-- DATA PROVIDED --

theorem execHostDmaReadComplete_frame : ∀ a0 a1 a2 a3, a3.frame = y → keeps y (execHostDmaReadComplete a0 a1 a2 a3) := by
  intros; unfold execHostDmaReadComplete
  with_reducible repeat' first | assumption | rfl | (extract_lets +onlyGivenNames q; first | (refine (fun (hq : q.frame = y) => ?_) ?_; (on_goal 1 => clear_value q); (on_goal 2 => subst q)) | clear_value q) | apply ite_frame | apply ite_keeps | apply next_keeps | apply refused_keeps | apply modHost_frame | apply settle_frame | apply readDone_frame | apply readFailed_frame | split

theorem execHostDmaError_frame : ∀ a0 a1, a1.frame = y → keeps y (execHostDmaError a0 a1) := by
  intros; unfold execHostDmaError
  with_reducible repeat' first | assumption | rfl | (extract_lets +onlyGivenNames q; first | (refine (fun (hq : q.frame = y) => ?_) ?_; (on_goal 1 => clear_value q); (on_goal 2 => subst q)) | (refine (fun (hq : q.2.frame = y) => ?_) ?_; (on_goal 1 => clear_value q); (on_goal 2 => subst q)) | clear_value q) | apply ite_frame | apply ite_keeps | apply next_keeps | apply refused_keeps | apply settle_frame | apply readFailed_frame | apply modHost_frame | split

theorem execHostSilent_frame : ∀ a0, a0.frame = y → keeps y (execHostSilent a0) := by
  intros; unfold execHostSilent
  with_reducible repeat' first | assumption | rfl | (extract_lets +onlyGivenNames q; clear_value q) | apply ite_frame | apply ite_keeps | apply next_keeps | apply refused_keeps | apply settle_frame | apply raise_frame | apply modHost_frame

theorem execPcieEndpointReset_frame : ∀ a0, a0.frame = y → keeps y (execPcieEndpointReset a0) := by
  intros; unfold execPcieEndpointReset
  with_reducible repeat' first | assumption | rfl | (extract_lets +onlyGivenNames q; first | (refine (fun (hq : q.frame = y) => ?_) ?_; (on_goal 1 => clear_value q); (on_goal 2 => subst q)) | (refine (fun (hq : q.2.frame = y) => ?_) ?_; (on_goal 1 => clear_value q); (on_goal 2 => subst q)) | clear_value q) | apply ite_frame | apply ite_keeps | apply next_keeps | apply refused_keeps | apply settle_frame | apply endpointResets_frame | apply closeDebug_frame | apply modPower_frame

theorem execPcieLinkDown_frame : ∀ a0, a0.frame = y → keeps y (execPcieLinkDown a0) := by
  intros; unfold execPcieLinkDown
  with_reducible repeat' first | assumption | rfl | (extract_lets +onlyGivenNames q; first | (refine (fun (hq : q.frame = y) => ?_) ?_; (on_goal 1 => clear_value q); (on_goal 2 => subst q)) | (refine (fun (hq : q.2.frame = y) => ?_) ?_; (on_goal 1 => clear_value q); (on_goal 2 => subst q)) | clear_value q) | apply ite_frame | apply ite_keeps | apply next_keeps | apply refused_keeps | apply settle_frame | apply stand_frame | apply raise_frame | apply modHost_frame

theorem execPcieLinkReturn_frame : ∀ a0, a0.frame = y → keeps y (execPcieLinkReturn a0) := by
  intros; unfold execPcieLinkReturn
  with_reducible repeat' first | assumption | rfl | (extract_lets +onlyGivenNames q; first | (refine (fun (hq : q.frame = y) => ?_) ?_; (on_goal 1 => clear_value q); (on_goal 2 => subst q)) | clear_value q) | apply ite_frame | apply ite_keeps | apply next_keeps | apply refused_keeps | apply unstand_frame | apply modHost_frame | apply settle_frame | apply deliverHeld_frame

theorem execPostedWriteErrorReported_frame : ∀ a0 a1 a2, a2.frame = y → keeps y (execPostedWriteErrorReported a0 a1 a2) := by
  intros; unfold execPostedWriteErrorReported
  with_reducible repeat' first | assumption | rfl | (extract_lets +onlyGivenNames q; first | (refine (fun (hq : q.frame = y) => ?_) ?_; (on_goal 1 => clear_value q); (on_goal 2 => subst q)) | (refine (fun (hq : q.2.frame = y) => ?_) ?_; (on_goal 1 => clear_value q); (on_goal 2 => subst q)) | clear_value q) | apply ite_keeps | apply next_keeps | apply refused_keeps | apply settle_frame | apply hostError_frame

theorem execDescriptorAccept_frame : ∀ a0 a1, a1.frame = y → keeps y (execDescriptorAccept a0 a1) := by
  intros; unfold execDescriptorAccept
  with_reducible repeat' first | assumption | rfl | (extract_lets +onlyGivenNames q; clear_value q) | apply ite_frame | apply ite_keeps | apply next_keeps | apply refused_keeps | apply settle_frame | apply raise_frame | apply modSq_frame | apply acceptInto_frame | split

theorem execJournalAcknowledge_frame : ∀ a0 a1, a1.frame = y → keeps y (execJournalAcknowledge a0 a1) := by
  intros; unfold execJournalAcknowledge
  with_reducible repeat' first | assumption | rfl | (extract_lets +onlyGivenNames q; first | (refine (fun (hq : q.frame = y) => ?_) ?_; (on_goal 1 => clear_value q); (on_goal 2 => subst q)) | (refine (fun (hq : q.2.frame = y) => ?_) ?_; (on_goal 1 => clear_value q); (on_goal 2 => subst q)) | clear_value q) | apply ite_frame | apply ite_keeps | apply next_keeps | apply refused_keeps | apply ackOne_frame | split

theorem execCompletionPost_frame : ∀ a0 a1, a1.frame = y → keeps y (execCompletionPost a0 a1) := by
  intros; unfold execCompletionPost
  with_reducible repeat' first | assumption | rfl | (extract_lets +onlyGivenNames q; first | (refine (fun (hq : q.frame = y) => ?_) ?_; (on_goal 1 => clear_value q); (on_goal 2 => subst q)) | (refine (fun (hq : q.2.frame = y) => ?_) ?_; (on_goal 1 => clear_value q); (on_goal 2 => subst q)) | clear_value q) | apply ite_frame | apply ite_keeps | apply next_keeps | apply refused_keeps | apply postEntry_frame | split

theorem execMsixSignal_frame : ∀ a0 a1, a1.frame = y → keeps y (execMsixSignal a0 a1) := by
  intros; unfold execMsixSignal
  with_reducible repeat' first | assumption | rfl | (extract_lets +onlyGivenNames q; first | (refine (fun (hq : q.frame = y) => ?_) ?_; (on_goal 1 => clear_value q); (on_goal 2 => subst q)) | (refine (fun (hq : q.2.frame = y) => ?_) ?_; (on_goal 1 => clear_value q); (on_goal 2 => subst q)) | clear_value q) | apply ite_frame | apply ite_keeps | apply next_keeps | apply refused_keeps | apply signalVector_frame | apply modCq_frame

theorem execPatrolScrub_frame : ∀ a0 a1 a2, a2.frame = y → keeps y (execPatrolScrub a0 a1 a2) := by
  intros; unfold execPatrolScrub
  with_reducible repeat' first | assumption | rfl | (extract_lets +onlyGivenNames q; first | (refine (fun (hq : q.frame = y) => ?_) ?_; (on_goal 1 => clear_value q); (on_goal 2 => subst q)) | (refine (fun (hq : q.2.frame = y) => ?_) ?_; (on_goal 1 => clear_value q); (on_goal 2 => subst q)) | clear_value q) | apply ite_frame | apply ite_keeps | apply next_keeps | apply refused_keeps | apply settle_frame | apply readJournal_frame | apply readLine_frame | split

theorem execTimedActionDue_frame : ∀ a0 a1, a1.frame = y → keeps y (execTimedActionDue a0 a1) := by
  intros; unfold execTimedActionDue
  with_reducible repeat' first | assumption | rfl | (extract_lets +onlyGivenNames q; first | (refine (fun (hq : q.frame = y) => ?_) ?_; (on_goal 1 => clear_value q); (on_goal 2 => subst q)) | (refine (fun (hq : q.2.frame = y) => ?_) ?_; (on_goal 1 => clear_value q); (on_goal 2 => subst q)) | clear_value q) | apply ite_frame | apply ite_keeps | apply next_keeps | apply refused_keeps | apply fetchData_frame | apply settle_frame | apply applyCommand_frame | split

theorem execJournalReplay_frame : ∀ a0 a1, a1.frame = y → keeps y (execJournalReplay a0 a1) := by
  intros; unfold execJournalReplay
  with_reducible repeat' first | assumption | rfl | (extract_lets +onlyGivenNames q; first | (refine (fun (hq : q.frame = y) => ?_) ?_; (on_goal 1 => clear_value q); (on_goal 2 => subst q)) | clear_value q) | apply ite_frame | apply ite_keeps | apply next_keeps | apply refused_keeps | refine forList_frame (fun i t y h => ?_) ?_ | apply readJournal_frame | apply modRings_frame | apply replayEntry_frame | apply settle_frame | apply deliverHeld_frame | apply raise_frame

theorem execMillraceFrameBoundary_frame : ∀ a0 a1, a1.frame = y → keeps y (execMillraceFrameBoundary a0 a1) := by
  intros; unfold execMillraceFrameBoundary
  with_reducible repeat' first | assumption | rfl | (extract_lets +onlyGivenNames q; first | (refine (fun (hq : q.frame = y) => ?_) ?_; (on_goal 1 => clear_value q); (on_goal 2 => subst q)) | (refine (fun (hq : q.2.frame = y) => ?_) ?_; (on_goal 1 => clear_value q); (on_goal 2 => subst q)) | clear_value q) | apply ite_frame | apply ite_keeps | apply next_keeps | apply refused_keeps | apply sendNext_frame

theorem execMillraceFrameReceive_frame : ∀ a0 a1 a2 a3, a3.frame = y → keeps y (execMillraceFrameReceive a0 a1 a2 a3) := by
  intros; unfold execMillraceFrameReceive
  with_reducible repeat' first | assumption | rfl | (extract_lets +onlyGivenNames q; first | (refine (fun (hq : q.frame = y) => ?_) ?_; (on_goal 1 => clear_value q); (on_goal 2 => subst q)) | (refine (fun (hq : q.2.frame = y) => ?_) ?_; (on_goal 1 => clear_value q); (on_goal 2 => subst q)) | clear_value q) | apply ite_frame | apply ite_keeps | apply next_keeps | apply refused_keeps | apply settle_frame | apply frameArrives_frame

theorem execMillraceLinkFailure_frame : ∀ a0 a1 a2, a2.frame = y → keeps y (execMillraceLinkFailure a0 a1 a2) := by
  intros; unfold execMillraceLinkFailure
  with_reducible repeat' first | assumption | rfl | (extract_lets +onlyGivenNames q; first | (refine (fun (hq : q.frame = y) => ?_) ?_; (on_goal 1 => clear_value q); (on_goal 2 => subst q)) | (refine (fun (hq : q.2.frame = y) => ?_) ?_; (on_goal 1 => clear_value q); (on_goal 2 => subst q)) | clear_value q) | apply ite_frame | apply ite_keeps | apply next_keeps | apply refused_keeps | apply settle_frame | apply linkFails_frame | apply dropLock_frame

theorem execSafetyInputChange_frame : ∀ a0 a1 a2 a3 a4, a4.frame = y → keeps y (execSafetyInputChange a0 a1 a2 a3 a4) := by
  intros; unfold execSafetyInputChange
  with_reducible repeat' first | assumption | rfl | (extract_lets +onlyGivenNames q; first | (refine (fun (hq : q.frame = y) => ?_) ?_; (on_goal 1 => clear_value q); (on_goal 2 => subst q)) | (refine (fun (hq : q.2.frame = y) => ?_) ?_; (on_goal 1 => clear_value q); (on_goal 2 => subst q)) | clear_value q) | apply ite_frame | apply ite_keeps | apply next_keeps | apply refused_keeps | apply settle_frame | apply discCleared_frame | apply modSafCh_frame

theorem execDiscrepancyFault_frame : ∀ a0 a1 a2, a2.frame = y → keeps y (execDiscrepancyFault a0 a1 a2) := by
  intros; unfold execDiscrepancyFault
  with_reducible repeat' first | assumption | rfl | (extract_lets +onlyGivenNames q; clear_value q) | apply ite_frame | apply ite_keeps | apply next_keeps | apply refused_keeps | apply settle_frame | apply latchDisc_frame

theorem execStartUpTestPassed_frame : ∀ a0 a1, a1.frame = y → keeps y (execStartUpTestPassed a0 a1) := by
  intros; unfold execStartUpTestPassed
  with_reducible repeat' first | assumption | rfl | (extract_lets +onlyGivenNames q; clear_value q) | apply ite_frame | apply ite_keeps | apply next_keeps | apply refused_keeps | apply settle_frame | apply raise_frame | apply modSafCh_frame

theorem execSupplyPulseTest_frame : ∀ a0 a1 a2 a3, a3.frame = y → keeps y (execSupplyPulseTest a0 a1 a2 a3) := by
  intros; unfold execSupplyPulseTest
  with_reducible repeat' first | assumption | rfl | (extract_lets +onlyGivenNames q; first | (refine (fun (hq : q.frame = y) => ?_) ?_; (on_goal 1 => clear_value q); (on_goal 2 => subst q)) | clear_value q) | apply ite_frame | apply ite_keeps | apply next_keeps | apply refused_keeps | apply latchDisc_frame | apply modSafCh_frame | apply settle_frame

-- EXERCISE INSTRUCTIONS --
Please transcribe only the lines in the records above running from the line that has "intros; unfold execPostedWriteErrorReported" through the line that has "postEntry_frame | split", both included, exactly as they appear.

-- RESULT OF THIS EXERCISE --
  intros; unfold execPostedWriteErrorReported
  with_reducible repeat' first | assumption | rfl | (extract_lets +onlyGivenNames q; first | (refine (fun (hq : q.frame = y) => ?_) ?_; (on_goal 1 => clear_value q); (on_goal 2 => subst q)) | (refine (fun (hq : q.2.frame = y) => ?_) ?_; (on_goal 1 => clear_value q); (on_goal 2 => subst q)) | clear_value q) | apply ite_keeps | apply next_keeps | apply refused_keeps | apply settle_frame | apply hostError_frame

theorem execDescriptorAccept_frame : ∀ a0 a1, a1.frame = y → keeps y (execDescriptorAccept a0 a1) := by
  intros; unfold execDescriptorAccept
  with_reducible repeat' first | assumption | rfl | (extract_lets +onlyGivenNames q; clear_value q) | apply ite_frame | apply ite_keeps | apply next_keeps | apply refused_keeps | apply settle_frame | apply raise_frame | apply modSq_frame | apply acceptInto_frame | split

theorem execJournalAcknowledge_frame : ∀ a0 a1, a1.frame = y → keeps y (execJournalAcknowledge a0 a1) := by
  intros; unfold execJournalAcknowledge
  with_reducible repeat' first | assumption | rfl | (extract_lets +onlyGivenNames q; first | (refine (fun (hq : q.frame = y) => ?_) ?_; (on_goal 1 => clear_value q); (on_goal 2 => subst q)) | (refine (fun (hq : q.2.frame = y) => ?_) ?_; (on_goal 1 => clear_value q); (on_goal 2 => subst q)) | clear_value q) | apply ite_frame | apply ite_keeps | apply next_keeps | apply refused_keeps | apply ackOne_frame | split

theorem execCompletionPost_frame : ∀ a0 a1, a1.frame = y → keeps y (execCompletionPost a0 a1) := by
  intros; unfold execCompletionPost
  with_reducible repeat' first | assumption | rfl | (extract_lets +onlyGivenNames q; first | (refine (fun (hq : q.frame = y) => ?_) ?_; (on_goal 1 => clear_value q); (on_goal 2 => subst q)) | (refine (fun (hq : q.2.frame = y) => ?_) ?_; (on_goal 1 => clear_value q); (on_goal 2 => subst q)) | clear_value q) | apply ite_frame | apply ite_keeps | apply next_keeps | apply refused_keeps | apply postEntry_frame | split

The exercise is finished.